Too late. More clutter in your email box.


Clarification: the vast majority of de novo genes arise by that pathway. The vast majority of new genes arise by duplication and divergence of prior genes. Right?

Another question: how do you separate translation of functional products from accidental transcription and translation of non-functional sequences?


That is correct. Thanks for catching this. Sorry for confusing people.

An excellent question. From the paper:

Evidence for the functionality of de novo genes. Although the de novo gene candidates were identified from the strictly annotated genes in the 13 Oryza genomes using a uniform annotation pipeline that minimized potential methodological artefacts38, we further examined these gene candidates for their functionality and, especially, their translational evidence. We examined the potential functionality of these de novo gene candidates with several lines of evidence by characterizing their structure, expression and evolutionary constraints. First, all candidates have intact ORFs that are, on average, 137 amino acids long, with GC content typical of protein-coding genes (59.1% compared with a 56.8% genome average; Supplementary Table 4). Second, every de novo gene candidate has evolved a tissue-biased or -specific expression pattern, just like the other functional genes in the genome (Supplementary Table 6). Third, all candidates have intact gene structures.

We analysed the sequence evolution to detect substitution signals and determine the functionality of de novo gene sequences. We applied the branch model in PAML60 to 236 candidate de novo genes that have 3 orthologous sequences, with the aim of identifying genes that showed a signal of natural selection as detected in their sequence substitutions at synonymous sites (dS), non-synonymous sites (dN) and ω = dN/dS. The likelihood ratio test and Akaike information criterion (AIC) identified 28 candidate de novo genes that are incompatible with the model of neutrality, with ω either significantly lower than 1 (22 genes) or higher than 1 (6 genes), suggesting that they may undergo negative or positive selection (Supplementary Table 9).

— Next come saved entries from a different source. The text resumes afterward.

-- ==== Sys2Proof/Machine/FloatCodec.lean ====
section
/-! DEFINITION. The float composite codec (44_composite.md): ENCODE_F and DECODE_F of R118 and R119 at the two widths. -/

namespace Sys2Proof.Machine

/-- The job of a float encode (R118): ENCODE_U on the bit-reversed operand. -/
def floatJob (w : Nat) (a : Word) (off len : Nat) : EncodeJob := ⟨w, (bitRev (operand w a)).toNat, off, len⟩

/-- `encode_f32` (R131). -/
def execEncodeF32 (a : Word) (off len : Nat) (s : State) : Host.Outcome State Fault Refusal := runEncode (floatJob 32 a off len) s
/-- `encode_f64` (R132). -/
def execEncodeF64 (a : Word) (off len : Nat) (s : State) : Host.Outcome State Fault Refusal := runEncode (floatJob 64 a off len) s
/-- `decode_f32` (R133). -/
def execDecodeF32 (off len : Nat) (s : State) : Host.Outcome State Fault Refusal := runDecode 32 bitRev off len s
/-- `decode_f64` (R134). -/
def execDecodeF64 (off len : Nat) (s : State) : Host.Outcome State Fault Refusal := runDecode 64 bitRev off len s

end Sys2Proof.Machine
end

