-- ==== Sys2Proof/Laws/Assembler.lean ====
section
/-! SUPPORT. What the program notation gives: the operation a mnemonic names, the pattern of a hexadecimal operand, and one step of a run. -/

namespace Sys2Proof.Machine

/-- An operation's mnemonic names an operation with its code, form and width, and with an operand unless the form has none (R62, R64). -/
theorem templateOf_mnemonic (i : Instr) :
    ∃ j, templateOf i.mnemonic = some j ∧ j.form = i.form ∧ j.width = i.width ∧ opcode j = opcode i ∧
      (i.form ≠ .memDec → j.operandKind ≠ .none) := by
  cases i <;> exact ⟨_, rfl, rfl, rfl, rfl, by simp [Instr.form, Instr.operandKind]⟩

/-- A hexadecimal pattern of at most W bits stands for itself (R66). -/
theorem pattern_hex_of_lt {k : OperandKind} (hk : k ≠ .none) {w n : Nat} (h : n < 2 ^ w) :
    Literal.pattern k w (.hex n) = .ok (BitVec.ofNat 128 n) := by
  cases k <;> simp_all [Literal.pattern]

/-- A hexadecimal pattern of more than W bits is refused (R66). -/
theorem pattern_hex_of_le {k : OperandKind} (hk : k ≠ .none) {w n : Nat} (h : 2 ^ w ≤ n) :
    Literal.pattern k w (.hex n) = .error .tooWide := by
  cases k <;> simp_all [Literal.pattern]

/-- A run goes on from the state its first step gives. -/
theorem run_succ_of_next (M : Host.Core) (n : Nat) (s t : M.State) (h : M.step s = .next t) : M.run (n + 1) s = M.run n t := by
  simp only [Host.Core.run, h]

end Sys2Proof.Machine
end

In the 45 candidate de novo genes that have only 2 orthologues, we detected 2 genes with ω significantly lower or higher than 1, whereas most of them had ω ratios lower than 1. Together, we detected 30 candidate de novo genes with substitution signals of negative or positive selection. The remaining genes had lower statistical power due to small numbers of substitutions (Supplementary Table 9). These results support the coding potential of the candidate de novo genes, prompting us to further explore experimental evidence for their translation.


I’m concerned about using tissue-specific expression as evidence of function, since it happens in non-functional sequences too. The evidence of selection is better.


I will remember this research the next time I put some stevia into a cup of tea.


This paper is on the same topic and addresses some of the issues already raised in this thread (I think).


It’s fascinating to see how the field has shifted so much. As little as 10 years ago the possibility of de novo origination was still quite speculative and little evidence for the mechanisms by which it can happen existed. Sequencing technology, international public databases, and search tools have really made an enormous difference for the development of this field.


Of interest (really beautiful new paper):

1 Like

What lesson do you derive from that paper?

1 Like

That’s an interesting paper, @sfmatheson. On a quick reading, it may give pause to excessive reliance on signatures of selection as an indication of function. Maybe @John_Harshman can weigh in on this.